Amaravati(AP):
Disfavouring Chief Minister Y S Jagan Mohan Reddy’s plan to have “three capitals” for Andhra Pradesh, Vice-President M Venkaiah Naidu on Wednesday said administration should remain centralised while development should be decentralised.
The state Secretariat, High Court and Legislature should all be in one place, the Vice-President asserted, adding it was for the state government to decide where it should be.
“I am telling this with my 42 years of (political) experience. Don’t see this from a political or controversial viewpoint,” Venkaiah Naidu said, in an informal chat with media at his family-run Swarna Bharat Trust at Atukuru near here.
Last week, the Chief Minister hinted that the state could have three capitals, like in South Africa, with the executive capital in Visakhapatnam, legislative capital in Amaravati and judiciary capital in Kurnool.
Three days later, a committee of experts appointed by the state government too came out with recommendations on similar lines, suggesting that the “capital functions” could be distributed among the various regions of the state.
This triggered protests, particularly in the Amaravati region, with farmers who gave away over 33,000 acres of their fertile agricultural lands for building the capital city, opposing the state government’s move.
The farmers met the Vice-President on Tuesday evening and pleaded with him to see that the capital is not relocated.
Venkaiah Naidu, in his chat with reporters, recalled that he always stood for decentralized development.
“After the state bifurcation, when I was the Union Minister, I saw to it that various national institutions were established in different districts of the state.

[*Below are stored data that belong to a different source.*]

-- ==== Sys2Proof/Machine/Execute.lean ====
section
/-! DEFINITION. The execute unit (spec 15). -/

namespace Sys2Proof.Machine

/-! ## Integer arithmetic (R276, R277) -/

def execXNop (h : Hdr) (s : State) : Out := runX (.xNop h) h noBad (pure .next) s

def execXLi (h : Hdr) (o : LIOp) (s : State) : Out :=
  runX (.xLi h o) h noBad (do wrX o.d (sext64 o.imm); pure .next) s

def execXLih (h : Hdr) (o : LIHOp) (s : State) : Out :=
  runX (.xLih h o) h noBad (do
    let v ← rdX o.d
    wrX o.d (o.imm ++ field v 0 32)
    pure .next) s

/-- A word of two sources and one result. -/
def xBin (i : Instr) (h : Hdr) (d s1 s2 : Reg) (f : Word → Word → Word) (s : State) : Out :=
  runX i h noBad (do
    let x ← rdX s1
    let y ← rdX s2
    wrX d (f x y)
    pure .next) s

/-- A word of one source and one result. -/
def xUn (i : Instr) (h : Hdr) (d s1 : Reg) (f : Word → Word) (s : State) : Out :=
  runX i h noBad (do
    let x ← rdX s1
    wrX d (f x)
    pure .next) s

def execXAdd (h : Hdr) (o : RR3) (s : State) : Out := xBin (.xAdd h o) h o.d o.s1 o.s2 (· + ·) s
def execXAddi (h : Hdr) (o : RIOp) (s : State) : Out := xUn (.xAddi h o) h o.d o.s1 (· + sext64 o.imm) s
def execXSub (h : Hdr) (o : RR3) (s : State) : Out := xBin (.xSub h o) h o.d o.s1 o.s2 (· - ·) s
def execXAnd (h : Hdr) (o : RR3) (s : State) : Out := xBin (.xAnd h o) h o.d o.s1 o.s2 (· &&& ·) s
def execXOr (h : Hdr) (o : RR3) (s : State) : Out := xBin (.xOr h o) h o.d o.s1 o.s2 (· ||| ·) s
def execXXor (h : Hdr) (o : RR3) (s : State) : Out := xBin (.xXor h o) h o.d o.s1 o.s2 (· ^^^ ·) s
def execMul (h : Hdr) (o : RR3) (s : State) : Out := xBin (.mul h o) h o.d o.s1 o.s2 (· * ·) s

/-- Bits [127:64] of the exact product (R277). -/
def mulHigh (k : BitVec 3) (x y : Word) : Word :=
  let xi : Int := if k = 1 || k = 2 then x.toInt else x.toNat
  let yi : Int := if k = 1 then y.toInt else y.toNat
  BitVec.ofInt 64 (xi * yi / 2 ^ 64)

def execMulh (h : Hdr) (o : RR3K) (s : State) : Out := xBin (.mulh h o) h o.d o.s1 o.s2 (mulHigh o.k) s

/-- The quotient (R277): all ones for a divisor of zero. -/
def divW (sgn : Bool) (x y : Word) : Word :=
  if y = 0 then allOnes
  else if sgn then BitVec.ofInt 64 (Int.tdiv x.toInt y.toInt) else w64 (x.toNat / y.toNat)

/-- The remainder (R277): xs1 for a divisor of zero. -/
def remW (sgn : Bool) (x y : Word) : Word :=
  if y = 0 then x
  else if sgn then BitVec.ofInt 64 (Int.tmod x.toInt y.toInt) else w64 (x.toNat % y.toNat)

def execDiv (h : Hdr) (o : RR3S) (s : State) : Out := xBin (.div h o) h o.d o.s1 o.s2 (divW o.sgn) s
def execRem (h : Hdr) (o : RR3S) (s : State) : Out := xBin (.rem h o) h o.d o.s1 o.s2 (remW o.sgn) s

/-- Bits [5:0] of a shift amount. -/
def shiftBy (y : Word) : Nat := (field y 0 6).toNat

def execShl (h : Hdr) (o : RR3) (s : State) : Out := xBin (.shl h o) h o.d o.s1 o.s2 (fun x y => x <<< shiftBy y) s
def execShr (h : Hdr) (o : RR3) (s : State) : Out := xBin (.shr h o) h o.d o.s1 o.s2 (fun x y => x >>> shiftBy y) s
def execSra (h : Hdr) (o : RR3) (s : State) : Out :=
  xBin (.sra h o) h o.d o.s1 o.s2 (fun x y => x.sshiftRight (shiftBy y)) s

/-- x < y, signed or not. -/
def ltW (sgn : Bool) (x y : Word) : Bool := if sgn then BitVec.slt x y else BitVec.ult x y

def execMin (h : Hdr) (o : RR3S) (s : State) : Out :=
  xBin (.min h o) h o.d o.s1 o.s2 (fun x y => if ltW o.sgn y x then y else x) s
def execMax (h : Hdr) (o : RR3S) (s : State) : Out :=
  xBin (.max h o) h o.d o.s1 o.s2 (fun x y => if ltW o.sgn x y then y else x) s

/-- The number of 1 bits. -/
def popcW (x : Word) : Word := w64 ((List.range 64).filter fun i => bit x i).length

/-- The number of leading zeros, 0 through 64. -/
def clzW (x : Word) : Word := w64 (if x = 0 then 64 else 63 - Nat.log2 x.toNat)

def execPopc (h : Hdr) (o : RR2) (s : State) : Out := xUn (.popc h o) h o.d o.s1 popcW s
def execClz (h : Hdr) (o : RR2) (s : State) : Out := xUn (.clz h o) h o.d o.s1 clzW s

/-! ## Predicates (R278) -/

/-- The condition of CMP. -/
def cmpCond (k : BitVec 3) (x y : Word) : Bool :=
  match k.toNat with
  | 0 => x == y
  | 1 => x != y
  | 2 => BitVec.slt x y
  | 3 => !BitVec.slt x y
  | 4 => BitVec.ult x y
  | _ => !BitVec.ult x y

def execCmp (h : Hdr) (o : CmpOp) (s : State) : Out :=
  runX (.cmp h o) h noBad (do
    let x ← rdX o.s1
    let y ← rdX o.s2
    wrP o.p (cmpCond o.k x y)
    pure .next) s

def execSel (h : Hdr) (o : RR3K) (s : State) : Out :=
  runX (.sel h o) h noBad (do
    let x ← rdX o.s1
    let y ← rdX o.s2
    let b ← rdP o.k
    wrX o.d (if b then x else y)
    pure .next) s

/-- The operation of PLOG. -/
def plogOp (op : BitVec 3) (a b : Bool) : Bool :=
  match op.toNat with
  | 0 => a && b
  | 1 => a || b
  | 2 => a != b
  | 3 => a && !b
  | _ => !a

def execPlog (h : Hdr) (o : PlogOp) (s : State) : Out :=
  runX (.plog h o) h noBad (do
    let a ← rdP o.s1
    let b ← rdP o.s2
    wrP o.p (plogOp o.op a b)
    pure .next) s

/-! ## FP32 arithmetic (R279, R280) -/

/-- The X unit loads its LFSR before the first word it issues after a reload (R93). -/
def xReload : M Unit :=
  modCore fun k => if k.xReload then { k with xLfsr := lfsrSeed k.srSeed, xReload := false } else k

/-- The mode of a rounding X word and L, with one step of the LFSR under SR (R93). -/
def xRound (rnd : BitVec 3) : M (Mode × Nat) := do
  xReload
  let k ← getCore
  let mode := modeOf rnd k.round
  if mode = .sr then modCore fun k => { k with xLfsr := lfsrStep k.xLfsr }
  pure (mode, lfsrL k.xLfsr)

/-- The FP32 value of a register: bits [31:0]. -/
def fpVal (x : Word) : Val := val32 (field x 0 32)

/-- An FP32 result in a register (R274). -/
def fpWord (c : BitVec 32) : Word := c.setWidth 64

/-- An FP32 word of two sources that rounds. -/
def fpBin (i : Instr) (h : Hdr) (o : RR3K) (f : Val → Val → Mode → Nat → BitVec 32) (s : State) : Out :=
  runX i h noBad (do
    let x ← rdX o.s1
    let y ← rdX o.s2
    let (mode, l) ← xRound o.k
    wrX o.d (fpWord (f (fpVal x) (fpVal y) mode l))
    pure .next) s

def execFadd (h : Hdr) (o : RR3K) (s : State) : Out :=
  fpBin (.fadd h o) h o (fun x y m l => round32 (x.add (m == .rdn) y) m l) s
def execFsub (h : Hdr) (o : RR3K) (s : State) : Out :=
  fpBin (.fsub h o) h o (fun x y m l => round32 (x.add (m == .rdn) y.neg) m l) s
def execFmul (h : Hdr) (o : RR3K) (s : State) : Out :=
  fpBin (.fmul h o) h o (fun x y m l => round32 (x.mul y) m l) s

/-- FFMA pops its destination first (R272). -/
def execFfma (h : Hdr) (o : RR3K) (s : State) : Out :=
  runX (.ffma h o) h noBad (do
    let z ← rdX o.d
    let x ← rdX o.s1
    let y ← rdX o.s2
    let (mode, l) ← xRound o.k
    wrX o.d (fpWord (round32 (((fpVal x).mul (fpVal y)).add (mode == .rdn) (fpVal z)) mode l))
    pure .next) s

def execFmin (h : Hdr) (o : RR3) (s : State) : Out :=
  xBin (.fmin h o) h o.d o.s1 o.s2 (fun x y => fpWord (rne32 ((fpVal x).minv (fpVal y)))) s
def execFmax (h : Hdr) (o : RR3) (s : State) : Out :=
  xBin (.fmax h o) h o.d o.s1 o.s2 (fun x y => fpWord (rne32 ((fpVal x).maxv (fpVal y)))) s
def execFdiv (h : Hdr) (o : RR3K) (s : State) : Out := fpBin (.fdiv h o) h o div32 s

def execFsqrt (h : Hdr) (o : RR2K) (s : State) : Out :=
  runX (.fsqrt h o) h noBad (do
    let x ← rdX o.s1
    let (mode, l) ← xRound o.k
    wrX o.d (fpWord (sqrt32 (fpVal x) mode l))
    pure .next) s

/-- x = y for values that are not NaN. -/
def Val.eqv (x y : Val) : Bool := !x.isNan && !y.isNan && !x.lt y && !y.lt x

/-- The condition of FCMP (R280). -/
def fcmpCond (k : BitVec 3) (x y : Val) : Bool :=
  match k.toNat with
  | 0 => x.eqv y
  | 1 => !x.eqv y
  | 2 => x.lt y
  | 3 => x.lt y || x.eqv y
  | 4 => x.isNan || y.isNan
  | _ => !(x.isNan || y.isNan)

def execFcmp (h : Hdr) (o : CmpOp) (s : State) : Out :=
  runX (.fcmp h o) h noBad (do
    let x ← rdX o.s1
    let y ← rdX o.s2
    wrP o.p (fcmpCond o.k (fpVal x) (fpVal y))
    pure .next) s

/-! ## Conversions (R281 to R283) -/

def execCvtf (h : Hdr) (o : CvtfOp) (s : State) : Out :=
  runX (.cvtf h o) h noBad (do
    let x ← rdX o.s1
    let (mode, l) ← xRound o.rnd
    wrX o.d (fpWord (round32 (Val.ofInt (if o.sg then x.toInt else x.toNat)) mode l))
    pure .next) s

/-- CVTI: the integer's width is 8, 16, 32 or 64. -/
def cvtiWord (sg : Bool) (wid : BitVec 2) (x : Val) (mode : Mode) (l : Nat) : Word :=
  let w := 8 * 2 ^ wid.toNat
  let c := roundTo (.int sg w) x mode false l
  if sg then BitVec.ofInt 64 (intOf true w c) else w64 c

def execCvti (h : Hdr) (o : CvtiOp) (s : State) : Out :=
  runX (.cvti h o) h noBad (do
    let x ← rdX o.s1
    let (mode, l) ← xRound o.rnd
    wrX o.d (cvtiWord o.sg o.wid (fpVal x) mode l)
    pure .next) s

/-- The format a CVTN takes from its slot: a class below 6 (R283). -/
def slotElem (k : Core) (fs : BitVec 4) : Option Elem :=
  match Fmt.parse (vget k.fmtSlot fs.toNat) with
  | some f => if f.blk = 0 && f.elem != .raw then some f.elem else none
  | none => none

def execCvtn (h : Hdr) (o : CvtnOp) (s : State) : Out :=
  runX (.cvtn h o) h (fun k => maskIf (slotElem k o.fs).isNone 5 4) (do
    let k ← getCore
    let x ← rdX o.s1
    let (mode, l) ← xRound o.rnd
    let el := (slotElem k o.fs).getD .raw
    wrX o.d (if o.dir then fpWord (round32 (el.decode (x.toNat % 2 ^ el.width)) mode l)
      else w64 (roundTo el (fpVal x) mode o.sat l))
    pure .next) s

/-! ## Control (R284 to R287) -/

/-- The word index of the X head in its section. -/
def Core.xIndex (k : Core) : Nat := (k.ring .x).fetch.toNat

/-- The bits of the offset field where the target lies outside the X section (R289). -/
def badTargetX (bits : Nat) (off : Int) (k : Core) : Word :=
  maskIf (!inSection (k.ring .x).count (aimAt k.xIndex off)) 0 bits

def execBrp (h : Hdr) (o : BrpOp) (s : State) : Out :=
  runX (.brp h o) h (badTargetX 30 o.off.toInt) (do
    let k ← getCore
    let b ← rdP o.p
    pure (if b != o.neg then .goto (aimAt k.xIndex o.off.toInt).toNat else .next)) s

def execXJmp (h : Hdr) (o : LIOp) (s : State) : Out :=
  runX (.xJmp h o) h (badTargetX 35 o.imm.toInt) (do
    let k ← getCore
    wrX o.d (w64 (k.xIndex + 2))
    pure (.goto (aimAt k.xIndex o.imm.toInt).toNat)) s

/-- X_JR to a target outside the section, or not directly after a SAFE word (R237), offends at decode, as far as its register is
there (R365). -/
def xJrBad (o : RR2) (k : Core) : Word :=
  maskIf ((k.seeX o.s1).any fun t => decide ((k.ring .x).count ≤ t.toNat) || !k.afterSafe .x 0x38 t.toNat) 30 5

def execXJr (h : Hdr) (o : RR2) (s : State) : Out :=
  runX (.xJr h o) h (xJrBad o) (do
    let k ← getCore
    let t ← rdX o.s1
    wrX o.d (w64 (k.xIndex + 2))
    pure (.goto t.toNat)) s

def execLoop (h : Hdr) (o : LoopOp) (s : State) : Out :=
  runX (.loop h o) h (badTargetX 30 o.off.toInt) (do
    let k ← getCore
    let x ← rdX o.s1
    if x = 0 then pure .next
    else
      wrX o.s1 (x - 1)
      pure (if x - 1 = 0 then .next else .goto (aimAt k.xIndex o.off.toInt).toNat)) s

/-- X_SAFE (R287): under a pending pre-emption the stream stops at the word, and stays there while the handler of the
pre-emption runs. -/
def execXSafe (h : Hdr) (n : BitVec 16) (s : State) : Out :=
  runX (.xSafe h n) h noBad (do
    let k ← getCore
    stallIf (k.preempt || k.safeAt.isSome)
    pure .next) s

def execXFtrd (h : Hdr) (d : Reg) (s : State) : Out :=
  runX (.xFtrd h d) h noBad (do wrX d (← readFt); pure .next) s

end Sys2Proof.Machine
end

That’s how development should be decentralised. But my firm opinion is that all administrative functions should be in one place so that it becomes easier,” he noted.
To another query, he said, “If the Centre asks me, I will express the same view.”
On another issue that has also raked up a controversy in AP in recent days, the Vice-President stressed that primary education should be in the mother tongue only.
“My opinion on primacy of the mother tongue remains firm.
Telugu should be the medium of instruction in all government schools at the primary level.
Even Prime Minister Narendra Modi has been emphasizing on the importance of mother tongue,” Venkaiah Naidu pointed out.
The YSR Congress government planned to do away with Telugu medium of instruction in all schools for classes 1 to 6 from the next academic year by introducing English medium.
It planned to scale it up gradually over the subsequent four years up to class X.
There has been a vociferous demand from various quarters that English medium be introduced only as a parallel to Telugu medium.
The issue is now pending in the High Court.